I'll start by saying I have never had a lobster.I'll also say my LFS has a sign on the tank they keep lobsters in saying that they are" hunters of fish and don't gaurentee that they won't attack or kill your your fish ,you've been warned!" I'm with nav that you put a predator in your tank and finding out all about it. As for advice; nav offers some of the most experienced,insightful information (not opinion ,facts) besides our moderators you're going to get anywhere,so if you don't want to heed it keep buying overpriced ,pretty food for lobster BUTdon't be suprised with the outcome.Take it back if you care for your fish.Ask your LFS if they heard of lobsters doing this and if they say "no ,or not usaully" your best not to listen to them if you want accurate info about anything.They get your money we get your attitude for telling you the truth;your welcome!


----------



## fishnjeeps (Nov 11, 2011)

I've personally owned a Blue Lobster who recently died.

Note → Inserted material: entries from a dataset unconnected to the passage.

-- ==== Sys2Proof/Machine/FieldPorts.lean ====
section
/-! DEFINITION. Field ports (spec/10): the checks of frames (R285 to R299, R432), the opening of sessions (R292), grants and data (R301 to R304), keepalives
(R295), quarantine (R306), and links (R284). -/
namespace Sys2Proof.Machine

/-! ## Fields of a frame (R287) -/

def fVersion (b : List Byte) : Nat := fieldLE b 0 1
def fType (b : List Byte) : Nat := fieldLE b 1 1
def fPort (b : List Byte) : Nat := fieldLE b 2 2
def fSession (b : List Byte) : Nat := fieldLE b 4 4
def fSeq (b : List Byte) : Nat := fieldLE b 8 4
def fTag (b : List Byte) : Nat := fieldLE b 12 1
def fFlags (b : List Byte) : Nat := fieldLE b 13 1
def fLen (b : List Byte) : Nat := fieldLE b 14 2
def fArg0 (b : List Byte) : Nat := fieldLE b 16 8
def fArg1 (b : List Byte) : Nat := fieldLE b 24 8
def fPay (b : List Byte) : List Byte := b.drop 48

/-- AUTH as the frame carries it, and as the key gives it (R289). -/
def authOk (key b : List Byte) : Bool := slice b 32 16 == wfpAuth key (slice b 0 32) (fPay b)

/-! ## Format checks (R432) -/

/-- Does a type name a tag of a command? -/
def tagType (ty : Nat) : Bool := ty == 0x10 || ty == 0x16 || ty == 0x12 || ty == 0x14

/-- Steps 1 to 3 of R432. -/
def earlyBad (b : List Byte) (inUse : Bool) : Option W16 :=
  let ty := fType b
  let tag := fTag b
  let known := ty == 1 || tagType ty || ty == 0x21 || (ty == 0x20 && fArg0 b % 256 == 1)
  let tagOk := if tagType ty then decide (tag < 64) else if ty == 0x20 then decide (tag < 64) || tag == 0xFF else tag == 0xFF
  if !known then some 0x0140 else if !tagOk then some 0x0141 else if (ty == 0x10 || ty == 0x16) && inUse then some 0x0142 else none

/-- LENGTH as R288 gives it. -/
def lenOk (b : List Byte) : Bool :=
  match fType b with
  | 1 => fLen b == 32
  | 0x12 => decide (1 ≤ fLen b) && decide (fLen b ≤ 8192)
  | _ => fLen b == 0

/-- Steps 4 and 5. -/
def middleBad (b : List Byte) (p : Nat) : Option W16 := if fPort b ≠ p then some 0x0148 else if !lenOk b then some 0x0144 else none

/-- Step 6: every other fixed field. -/
def fixedOk (b : List Byte) : Bool :=
  let ty := fType b
  let command := ty == 0x10 || ty == 0x16
  (if command then fFlags b / 2 == 0 else fFlags b == 0) &&
  (match ty with
   | 1 => fSession b == 0 && fSeq b == 0 && fArg0 b == 0 && fArg1 b == 0 && allZero (slice (fPay b) 28 4)
   | 0x10 => fArg1 b / 2 ^ 32 == 0
   | 0x12 => fArg1 b == 0
   | 0x20 => fArg0 b == 1 && fArg1 b == 0
   | _ => fArg0 b == 0 && fArg1 b == 0)

/-- Steps 6 and 7. -/
def lateBad (b : List Byte) : Option W16 :=
  if !fixedOk b then some 0x0143 else if fType b = 0x10 ∧ (fArg0 b = 0 ∨ 2 ^ 30 < fArg0 b) then some 0x0145 else none

/-! ## Counters and authentication failures -/

def State.modPort (s : State) (p : Nat) (f : Port → Port) : State := s.setPort p (f (s.port p))
def State.countProto (s : State) (p : Nat) : State := s.modPort p (fun x => { x with protoErr := satInc x.protoErr })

In my experience, they will eventually catch a fish and eat it. I lost at least 3 Gourami's to my lobster. I was told that before I bought him and I was willing to take a chance. They are amazing and unique creatures for sure and I loved watching him "hunt" when I placed food for him in the tank. It's entirely up to you if you want to keep him. I've watched my old lobster "surf" by catching a larger fish in it's claw and riding across the tank when the fish swims. (this was a VERY large fish compared to the lobster and was eventually moved from that tank.)


----------



## navigator black (Jan 3, 2012)

Sometimes we get stuck - you get a creature because it's cool looking, but we also get a long species history. Your cat will kill songbirds no matter how you feed the thing, and your blue lobster will try to eat your fish. A lot of fish sleep on the bottom, or in other areas accessible to a stealthy crawfish, and even if he fails 500 times in getting that fish, he has time to try 501 times...
There's no "attitude adjustment" for the lobster - that role falls to the fishkeeper, who has to learn to cut his losses (or add new tanks) sometimes. We're messing with creatures that are beautifully adapted to their roles in nature, and we aren't going to turn a tiger into a hamster by putting a wheel in the cage.


----------



## fishnjeeps (Nov 11, 2011)

PM me if you really don't want it. I'd be able to give it a good home...


----------